- Directed by: Gabriele Muccino
- Written by: Gabriele Muccino Silvio Muccino Adele Tulli
- Produced by: Domenico Procacci
- Starring: Silvio Muccino Anna Galiena
- Cinematography: Arnaldo Catinari
- Edited by: Claudio Di Mauro
- Music by: Paolo Buonvino
- Production company: Fandango
- Distributed by: Mikado Film
- Release dates: 1 October 1999 (Italy); 20 December 2000 (U.S.);
- Running time: 88 Min
- Country: Italy
- Language: Italian

= But Forever in My Mind =

But Forever in My Mind (Come te nessuno mai) is a 1999 Italian comedy film directed by Gabriele Muccino. Its original Italian title translates into "Like you, nobody, never"

==Plot==

The movie is a tale about a young boy aroused by the sexual awakenings and the political views of the Italian youth. It's set around a group of friends. Silvio (the main character), Ponzi (his best friend) and a group of boys and girls that go to the same school. When the school is threatened with privatization, the students gather to decide whether to occupy the school or take a different action. The most radical kids end up setting the tone of the oncoming protest; the school is going to be occupied. In the night the friends gather, girls in one place and boys in another. They smoke and share experiences. Martino tells the boys that he's had sex with his girlfriend, and that he can last about ten minutes. On the other hand, as the girls chat, his girlfriend tells her friends that it was all very fast.

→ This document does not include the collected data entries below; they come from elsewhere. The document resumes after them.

-- ==== Sys2Proof/Laws/State.lean ====
section
/-!
SUPPORT. What the named updates of the state leave unchanged: one lemma for each field and update.
-/

namespace Sys2Proof.Machine

open Sys2Proof

/-! ## Derived updates are puts -/

@[simp] theorem State.putFlag_eq (s : State) (f : Field) (i : Nat) (b : Bool) : s.putFlag f i b = s.put f i (if b then 1 else 0) := rfl
@[simp] theorem State.count_eq (s : State) (f : Field) (i n : Nat) :
    s.count f i n = s.put f i (min (s.reg f i + n) (2 ^ f.width - 1)) := rfl
@[simp] theorem State.putMaskBit_eq (s : State) (f : Field) (b : Nat) (on : Bool) (i : Nat) :
    s.putMaskBit f b on i = s.put f i (setBitTo (s.reg f i) b on) := rfl
@[simp] theorem State.put64_eq (s : State) (lo hi : Field) (i v : Nat) :
    s.put64 lo hi i v = (s.put lo i (v % 2 ^ 32)).put hi i (v / 2 ^ 32 % 2 ^ 32) := rfl

/-! ## put -/

@[simp] theorem State.put_pending (s : State) (f : Field) (i v : Nat) : (s.put f i v).pending = s.pending := rfl
@[simp] theorem State.put_cycles (s : State) (f : Field) (i v : Nat) : (s.put f i v).cycles = s.cycles := rfl
@[simp] theorem State.put_free (s : State) (f : Field) (i v : Nat) : (s.put f i v).free = s.free := rfl
@[simp] theorem State.put_cores (s : State) (f : Field) (i v : Nat) : (s.put f i v).cores = s.cores := rfl
@[simp] theorem State.put_banks (s : State) (f : Field) (i v : Nat) : (s.put f i v).banks = s.banks := rfl
@[simp] theorem State.put_groups (s : State) (f : Field) (i v : Nat) : (s.put f i v).groups = s.groups := rfl
@[simp] theorem State.put_sluices (s : State) (f : Field) (i v : Nat) : (s.put f i v).sluices = s.sluices := rfl
@[simp] theorem State.put_hostBus (s : State) (f : Field) (i v : Nat) : (s.put f i v).hostBus = s.hostBus := rfl
@[simp] theorem State.put_lateBus (s : State) (f : Field) (i v : Nat) : (s.put f i v).lateBus = s.lateBus := rfl
@[simp] theorem State.put_hostOut (s : State) (f : Field) (i v : Nat) : (s.put f i v).hostOut = s.hostOut := rfl
@[simp] theorem State.put_qspi (s : State) (f : Field) (i v : Nat) : (s.put f i v).qspi = s.qspi := rfl
@[simp] theorem State.put_qspiReply (s : State) (f : Field) (i v : Nat) : (s.put f i v).qspiReply = s.qspiReply := rfl
@[simp] theorem State.put_i2cOut (s : State) (f : Field) (i v : Nat) : (s.put f i v).i2cOut = s.i2cOut := rfl
@[simp] theorem State.put_remoteOut (s : State) (f : Field) (i v : Nat) : (s.put f i v).remoteOut = s.remoteOut := rfl
@[simp] theorem State.put_latches (s : State) (f : Field) (i v : Nat) : (s.put f i v).latches = s.latches := rfl
@[simp] theorem State.put_replayDue (s : State) (f : Field) (i v : Nat) : (s.put f i v).replayDue = s.replayDue := rfl
@[simp] theorem State.put_jnlClearing (s : State) (f : Field) (i v : Nat) : (s.put f i v).jnlClearing = s.jnlClearing := rfl
@[simp] theorem State.put_spargeDue (s : State) (f : Field) (i v : Nat) : (s.put f i v).spargeDue = s.spargeDue := rfl
@[simp] theorem State.put_xbarFails (s : State) (f : Field) (i v : Nat) : (s.put f i v).xbarFails = s.xbarFails := rfl
@[simp] theorem State.put_memErrs (s : State) (f : Field) (i v : Nat) : (s.put f i v).memErrs = s.memErrs := rfl
@[simp] theorem State.put_badRead (s : State) (f : Field) (i v : Nat) : (s.put f i v).badRead = s.badRead := rfl
@[simp] theorem State.put_walkCe (s : State) (f : Field) (i v : Nat) : (s.put f i v).walkCe = s.walkCe := rfl
@[simp] theorem State.put_walkPasses (s : State) (f : Field) (i v : Nat) : (s.put f i v).walkPasses = s.walkPasses := rfl
@[simp] theorem State.put_walkLost (s : State) (f : Field) (i v : Nat) : (s.put f i v).walkLost = s.walkLost := rfl
@[simp] theorem State.put_walkLasting (s : State) (f : Field) (i v : Nat) : (s.put f i v).walkLasting = s.walkLasting := rfl
@[simp] theorem State.put_ingress (s : State) (f : Field) (i v : Nat) : (s.put f i v).ingress = s.ingress := rfl
@[simp] theorem State.put_egress (s : State) (f : Field) (i v : Nat) : (s.put f i v).egress = s.egress := rfl
@[simp] theorem State.put_routes (s : State) (f : Field) (i v : Nat) : (s.put f i v).routes = s.routes := rfl
@[simp] theorem State.put_chans (s : State) (f : Field) (i v : Nat) : (s.put f i v).chans = s.chans := rfl
@[simp] theorem State.put_hgs (s : State) (f : Field) (i v : Nat) : (s.put f i v).hgs = s.hgs := rfl
@[simp] theorem State.put_hgRamps (s : State) (f : Field) (i v : Nat) : (s.put f i v).hgRamps = s.hgRamps := rfl
@[simp] theorem State.put_sent (s : State) (f : Field) (i v : Nat) : (s.put f i v).sent = s.sent := rfl
@[simp] theorem State.put_sealTx (s : State) (f : Field) (i v : Nat) : (s.put f i v).sealTx = s.sealTx := rfl
@[simp] theorem State.put_ports (s : State) (f : Field) (i v : Nat) : (s.put f i v).ports = s.ports := rfl
@[simp] theorem State.put_links (s : State) (f : Field) (i v : Nat) : (s.put f i v).links = s.links := rfl
@[simp] theorem State.put_linkBegun (s : State) (f : Field) (i v : Nat) : (s.put f i v).linkBegun = s.linkBegun := rfl
@[simp] theorem State.put_bcSeen (s : State) (f : Field) (i v : Nat) : (s.put f i v).bcSeen = s.bcSeen := rfl
@[simp] theorem State.put_bcSeq (s : State) (f : Field) (i v : Nat) : (s.put f i v).bcSeq = s.bcSeq := rfl
@[simp] theorem State.put_wakeSent (s : State) (f : Field) (i v : Nat) : (s.put f i v).wakeSent = s.wakeSent := rfl
@[simp] theorem State.put_wakeNamed (s : State) (f : Field) (i v : Nat) : (s.put f i v).wakeNamed = s.wakeNamed := rfl
@[simp] theorem State.put_unwrapAt (s : State) (f : Field) (i v : Nat) : (s.put f i v).unwrapAt = s.unwrapAt := rfl
@[simp] theorem State.put_tunMsgs (s : State) (f : Field) (i v : Nat) : (s.put f i v).tunMsgs = s.tunMsgs := rfl
@[simp] theorem State.put_linkTheta (s : State) (f : Field) (i v : Nat) : (s.put f i v).linkTheta = s.linkTheta := rfl
@[simp] theorem State.put_linkThetas (s : State) (f : Field) (i v : Nat) : (s.put f i v).linkThetas = s.linkThetas := rfl
@[simp] theorem State.put_bce (s : State) (f : Field) (i v : Nat) : (s.put f i v).bce = s.bce := rfl
@[simp] theorem State.put_probe (s : State) (f : Field) (i v : Nat) : (s.put f i v).probe = s.probe := rfl
@[simp] theorem State.put_time (s : State) (f : Field) (i v : Nat) : (s.put f i v).time = s.time := rfl
@[simp] theorem State.put_ptp (s : State) (f : Field) (i v : Nat) : (s.put f i v).ptp = s.ptp := rfl
@[simp] theorem State.put_plls (s : State) (f : Field) (i v : Nat) : (s.put f i v).plls = s.plls := rfl
@[simp] theorem State.put_monitors (s : State) (f : Field) (i v : Nat) : (s.put f i v).monitors = s.monitors := rfl
@[simp] theorem State.put_sysAttempts (s : State) (f : Field) (i v : Nat) : (s.put f i v).sysAttempts = s.sysAttempts := rfl
@[simp] theorem State.put_sps (s : State) (f : Field) (i v : Nat) : (s.put f i v).sps = s.sps := rfl
@[simp] theorem State.put_refStopped (s : State) (f : Field) (i v : Nat) : (s.put f i v).refStopped = s.refStopped := rfl
@[simp] theorem State.put_ptpClass (s : State) (f : Field) (i v : Nat) : (s.put f i v).ptpClass = s.ptpClass := rfl
@[simp] theorem State.put_lanes (s : State) (f : Field) (i v : Nat) : (s.put f i v).lanes = s.lanes := rfl
@[simp] theorem State.put_rxs (s : State) (f : Field) (i v : Nat) : (s.put f i v).rxs = s.rxs := rfl
@[simp] theorem State.put_txs (s : State) (f : Field) (i v : Nat) : (s.put f i v).txs = s.txs := rfl
@[simp] theorem State.put_netOut (s : State) (f : Field) (i v : Nat) : (s.put f i v).netOut = s.netOut := rfl
@[simp] theorem State.put_cc (s : State) (f : Field) (i v : Nat) : (s.put f i v).cc = s.cc := rfl
@[simp] theorem State.put_mbx (s : State) (f : Field) (i v : Nat) : (s.put f i v).mbx = s.mbx := rfl
@[simp] theorem State.put_tunnel (s : State) (f : Field) (i v : Nat) : (s.put f i v).tunnel = s.tunnel := rfl
@[simp] theorem State.put_update (s : State) (f : Field) (i v : Nat) : (s.put f i v).update = s.update := rfl
@[simp] theorem State.put_sec (s : State) (f : Field) (i v : Nat) : (s.put f i v).sec = s.sec := rfl
@[simp] theorem State.put_fuseEpoch (s : State) (f : Field) (i v : Nat) : (s.put f i v).fuseEpoch = s.fuseEpoch := rfl
@[simp] theorem State.put_fuseRevoke (s : State) (f : Field) (i v : Nat) : (s.put f i v).fuseRevoke = s.fuseRevoke := rfl
@[simp] theorem State.put_flash (s : State) (f : Field) (i v : Nat) : (s.put f i v).flash = s.flash := rfl
@[simp] theorem State.put_loader (s : State) (f : Field) (i v : Nat) : (s.put f i v).loader = s.loader := rfl
@[simp] theorem State.put_power (s : State) (f : Field) (i v : Nat) : (s.put f i v).power = s.power := rfl
@[simp] theorem State.put_coarse (s : State) (f : Field) (i v : Nat) : (s.put f i v).coarse = s.coarse := rfl
@[simp] theorem State.put_tim (s : State) (f : Field) (i v : Nat) : (s.put f i v).tim = s.tim := rfl
@[simp] theorem State.put_aonLog (s : State) (f : Field) (i v : Nat) : (s.put f i v).aonLog = s.aonLog := rfl
@[simp] theorem State.put_logPending (s : State) (f : Field) (i v : Nat) : (s.put f i v).logPending = s.logPending := rfl
@[simp] theorem State.put_evtLogged (s : State) (f : Field) (i v : Nat) : (s.put f i v).evtLogged = s.evtLogged := rfl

The next morning, as Ponzi comes to pick up Silvio at his place, he tells him that the school has been shut down and they're going to invade and occupy. When they reach the school, Silvio is one of the lads that gets to a backdoor. They rush in and let the rest of the crowd in. The school is taken, Silvio is exploring the grounds along with Martino's girl (who, we learn, is a long lost love interest of his). They break into the archives and Silvio tells her that Martino is bragging about having sex with her. She gets mad about it and they make out. Silvio is thrilled and ends up telling Ponzi all about it on his way out (he was going home to get his sleeping bag, get back and sleep over at the school, hoping to get more intimate with the girl). Ponzi couldn't keep the secret and so the rumour is out. And the story builds up as it gets to Martino's ear. He gets furious and decides to get things right with Silvio and his girlfriend. The rumours of the archive kisses reach the girl's ear, now she thinks Silvio is just another boy.

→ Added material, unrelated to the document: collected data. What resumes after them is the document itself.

/-- A sample that has issued everything completes: the core and its spare take its state writes, and its figures are shown (02 R52 to R58,
R98, R111). -/
theorem sampleComplete_completes {s : State} {c : CoreId} {x : Sample} (n : Nat) (hok : s.ok = true) (hx : (s.core c).run = some x)
    (hdead : x.dead = false) (hsecond : x.second = none) (hdone : partDone (s.core c) x = true) (hreads : ∀ r ∈ x.reads, x.len ≤ r.due)
    (hwaiting : (s.core c).waiting = none) (hxbar : (s.core c).xbarFail = false) (hlanded : s.writesLanded c = true) :
    ∃ t, exec (.sampleComplete c n none) s = .next t ∧ (t.core c).run = none
      ∧ (∀ d ∈ s.withSpare c, ∀ a, memWord (t.core d).state a = (tabGet? a x.commit).getD (memWord (s.core d).state a))
      ∧ (∀ d, d ∉ s.withSpare c → t.core d = s.core d) ∧ s.StoresNothing t
      ∧ t.reg SC_CYC_LAST c.val = min 65535 (x.off + x.len + 64 + (x.stalls + n)) ∧ t.reg SC_STALL_LAST c.val = min 65535 (x.stalls + n)
      ∧ t.reg SC_STWR_LAST c.val = min 8191 x.writes ∧ t.flag SC_STATUS_LATE c.val = false ∧ t.flag SC_STATUS_FAULT c.val = false := by
  obtain ⟨hcyc, hstall, hstwr, hlate, hfault⟩ := showFigures_values (s.putSample c (x.ended n)) c (x.ended n)
  simp only [ended_off, ended_len, ended_stalls, ended_writes] at hcyc hstall hstwr
  refine ⟨s.endSample c (x.ended n), ?_, endSample_run _ _ _, ?_, fun d hd => endSample_core_other _ _ _ hd, ?_,
    (endSample_reg _ _ _ _ _).trans hcyc, (endSample_reg _ _ _ _ _).trans hstall, (endSample_reg _ _ _ _ _).trans hstwr, ?_, ?_⟩
  · rw [exec_sampleComplete, sampleComplete_eq n hx hdead hsecond hdone hreads hwaiting hxbar hlanded]
  · intro d hd a
    rw [endSample_state s c _ hd, ended_commit, memWord_commitState _ _ (state_wf_of_ok hok d) (commit_wf_of_ok hok hx)]
  · intro b a
    simp [State.bank, endSample_banks]
  · rwa [State.flag, endSample_reg]
  · rwa [State.flag, endSample_reg]

/-- Settles O19: a tick keeps the clock and records itself in its group; the end of a sample is its commit, its figures and an idle core. -/
theorem samplesBeginAndComplete : Obligations.SamplesBeginAndComplete := by
  refine ⟨fun s g fails => ⟨fun hdue => ?_, fun n hdue => sampleTick_begins hdue fails⟩, ?_⟩
  · rw [exec_sampleTick, atTick_of_not_due hdue]
  · intro s c x n hok hx hdead hsecond hdone hreads hwaiting hxbar hlanded
    exact sampleComplete_completes n hok hx hdead hsecond hdone hreads hwaiting hxbar hlanded

end Sys2Proof.Machine
end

At home, Silvio gets into an argument with his father and ends up not making it to the school. We see a rather disturbed relationship of everyday conflicts and discussions, built up emotions and generational conflicts, with the parents trying to tell their stories differently than the ones happening right now. Silvio escapes and at the school there's confrontation against the fascists. As he chases a fascist down the street with a stick, his father stops him and take him home. Another argument at the dinner table ensues.

At the school the kids are chilling, smoking dope and getting closer to each other. Movies are being shown of old protests. Communist flags and revolutionary symbols are all around.

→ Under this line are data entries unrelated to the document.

/-- The submitted records of R149, but for SNAPSHOT (`Snapshot`), PAD and GAP, which the Journal Writer makes. -/
inductive Record where
  | state (bay : BayId) (old new : BayState) (reason : StateReason) (surprise : Bool)
  | admission (bay : BayId) (kind : EntryKind) (outcome : AdmitOutcome) (amount position : Nat) (clipped : Bool)
      (committed : Nat)
  | budget (old new : Nat) (cause : BudgetCause) (shed refused committed : Nat)
  | link (bay : BayId) (event : LinkEvent)
  | note (bay : BayId) (bytes : List Byte)
  | parcel (bay : BayId) (outcome : SlotStatus) (cause : ParcelCause) (length attempts : Nat)
  | trouble (bay : BayId) (severity : Nat) (state : BayState) (code : Nat) (action : TroubleAction)
  | refused (bay : Option BayId) (record : RefusedRecord) (reason : RefuseReason) (field commitValue value : Nat)
  | discard (bay : Option BayId) (cause : DiscardCause) (committed : Bool) (firstAddress count : Nat)
  | quiesced (outcomes : List QuiesceOutcome)
  | quality (bay : BayId) (counter : QualityKind) (counters : QualityCounters)
  | wake (bay : BayId) (source : WakeSource) (wakeBits : BitVec 16)
  deriving DecidableEq, Repr

/-- The Kind code of PAD and of GAP (10, section 10.3). -/
def padKind : Nat := 1
def gapKind : Nat := 2

/-- The Kind code of SNAPSHOT. -/
def snapshotKind : Nat := 12

/-- The Kind code of a record (10, section 10.3). -/
def Record.kind : Record → Nat
  | .state .. => 3
  | .admission .. => 4
  | .budget .. => 5
  | .link .. => 6
  | .note .. => 7
  | .parcel .. => 8
  | .trouble .. => 9
  | .refused .. => 10
  | .discard .. => 11
  | .quiesced .. => 13
  | .quality .. => 14
  | .wake .. => 15

/-- The Bay byte: the bay number, or 255 for the shelf (R148). -/
def bayByte : Option BayId → Byte
  | some b => byteOf b.val
  | none => 255

/-- The bay a record concerns, if it concerns one (R149). -/
def Record.bay : Record → Option BayId
  | .state b .. => some b
  | .admission b .. => some b
  | .budget .. => none
  | .link b _ => some b
  | .note b _ => some b
  | .parcel b .. => some b
  | .trouble b .. => some b
  | .refused b .. => b
  | .discard b .. => b
  | .quiesced _ => none
  | .quality b .. => some b
  | .wake b .. => some b

/-- The body of a LINK record from offset 8: 16 bytes (R149 gives the record 24). -/
def LinkEvent.body : LinkEvent → List Byte
  | .bound h => padTo 16 (0#8 :: h.moduleClass :: h.linkRevision :: 0#8 :: h.identity)
  | .rebound h => padTo 16 (1#8 :: h.moduleClass :: h.linkRevision :: 0#8 :: h.identity)
  | .refused h => padTo 16 (2#8 :: h.moduleClass :: h.linkRevision :: 0#8 :: h.identity)
  | .lost kind attempts => padTo 16 [3#8, byteOf kind, byteOf attempts]
  | .detached => padTo 16 [4#8]

/-- The body of a record from offset 8 (10, section 10.5). -/
def Record.body : Record → List Byte
  | .state _ old new reason surprise =>
    [byteOf old.code, byteOf new.code, byteOf reason.code, byteOf (bitOf surprise)]
  | .admission _ kind outcome amount position clipped committed =>
    [byteOf kind.code, byteOf outcome.code] ++ le16 amount ++ [byteOf position, byteOf (bitOf clipped)]
      ++ le16 committed
  | .budget old new cause nShed nRefused committed =>
    le16 old ++ le16 new ++ [byteOf cause.code, byteOf nShed, byteOf nRefused, 0#8] ++ le16 committed
  | .link _ event => event.body
  | .note _ bytes => byteOf bytes.length :: bytes
  | .parcel _ outcome cause length attempts =>
    [byteOf outcome.code, byteOf cause.code, byteOf length, byteOf attempts]
  | .trouble _ severity bayState code action =>
    [byteOf severity, byteOf bayState.code] ++ le16 code ++ [byteOf action.code]
  | .refused _ record reason field commitValue value =>
    [byteOf record.code, byteOf reason.code, byteOf field, byteOf commitValue] ++ le16 value
  | .discard _ cause committed firstAddress count =>
    [byteOf cause.code, byteOf (bitOf committed)] ++ le16 firstAddress ++ le16 count
  | .quiesced outcomes => outcomes.map (fun o => byteOf o.code)
  | .quality _ counter c =>
    [byteOf counter.code, byteOf c.badCheck, byteOf c.dropped, byteOf c.duplicates, byteOf c.retries]
  | .wake _ source wakeBits => [byteOf source.code, 0#8] ++ le16 wakeBits.toNat

/-- The length of a record in bytes: header, Time and body, rounded up to a multiple of 8 (R149). -/
def Record.length (r : Record) : Nat := roundUp8 (8 + r.body.length)

/-- The bytes of a record: header, Time, body, and 0 up to its length (R148; 10, section 10.5). -/
def recordBytes (kind : Nat) (bay : Byte) (stamp : Byte) (time : BitVec 32) (body : List Byte) (length : Nat) :
    List Byte :=
  padTo length ([byteOf kind, byteOf (length / 8), bay, stamp] ++ le32 time.toNat ++ body)

/-- The bytes of a GAP: TimeLow stands where other records begin Time (R149). -/
def gapBytes (stamp : Byte) (lost : Nat) (time : BitVec 32) : List Byte :=
  [byteOf gapKind, 1#8, 255#8, stamp] ++ le16 lost ++ le16 time.toNat

/-- The Pins byte of a status or snapshot entry (10, section 10.5). -/
def pinsByte (pres latch flt pg en : Bool) : Byte := byteOf (ofBits [pres, latch, flt, pg, en])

At this point, Claudia begins to step up as a major character. She is talking to a friend, telling her that's it's been six months since she realized that she was in love with Silvio. The friend encourages her to call and tell him how she feels, she fights it for a while but calls him nonetheless. As she calls, Silvio starts to talk about his feelings for the other girl. Claudia hangs up at first. He calls back thinking the line was down. She invites him out the next day, tells him that they should hang out to talk.

Martino has been at the school and learned all about the betrayal. He now rushes to the house of Silvio. As he gets there he rings and Silvio comes down, he punches him and storms away.

The next day, Ponzi calls Silvio and tells him that he has slept over at the school. Silvio goes out to the school. The police arrive at the scene of the occupation. The kids decide to resist. As the police come to storm the gates, the students throw eggs at them. The riot squad beats up a few kids. Some escape, but most of them get arrested: the jealousy-fueled Martino, the most exalted kids, Ponzi and most of the minor characters. Amongst the ones that got away we find Silvio and Claudia. As they talk, Claudia tells him that she has loved him for a long time. He doesn't say anything special in reply. Claudia drops him at home. When she gets home she goes to bed sad. Meanwhile, all the kids are at the police department, even the toughest kids have to call their dads.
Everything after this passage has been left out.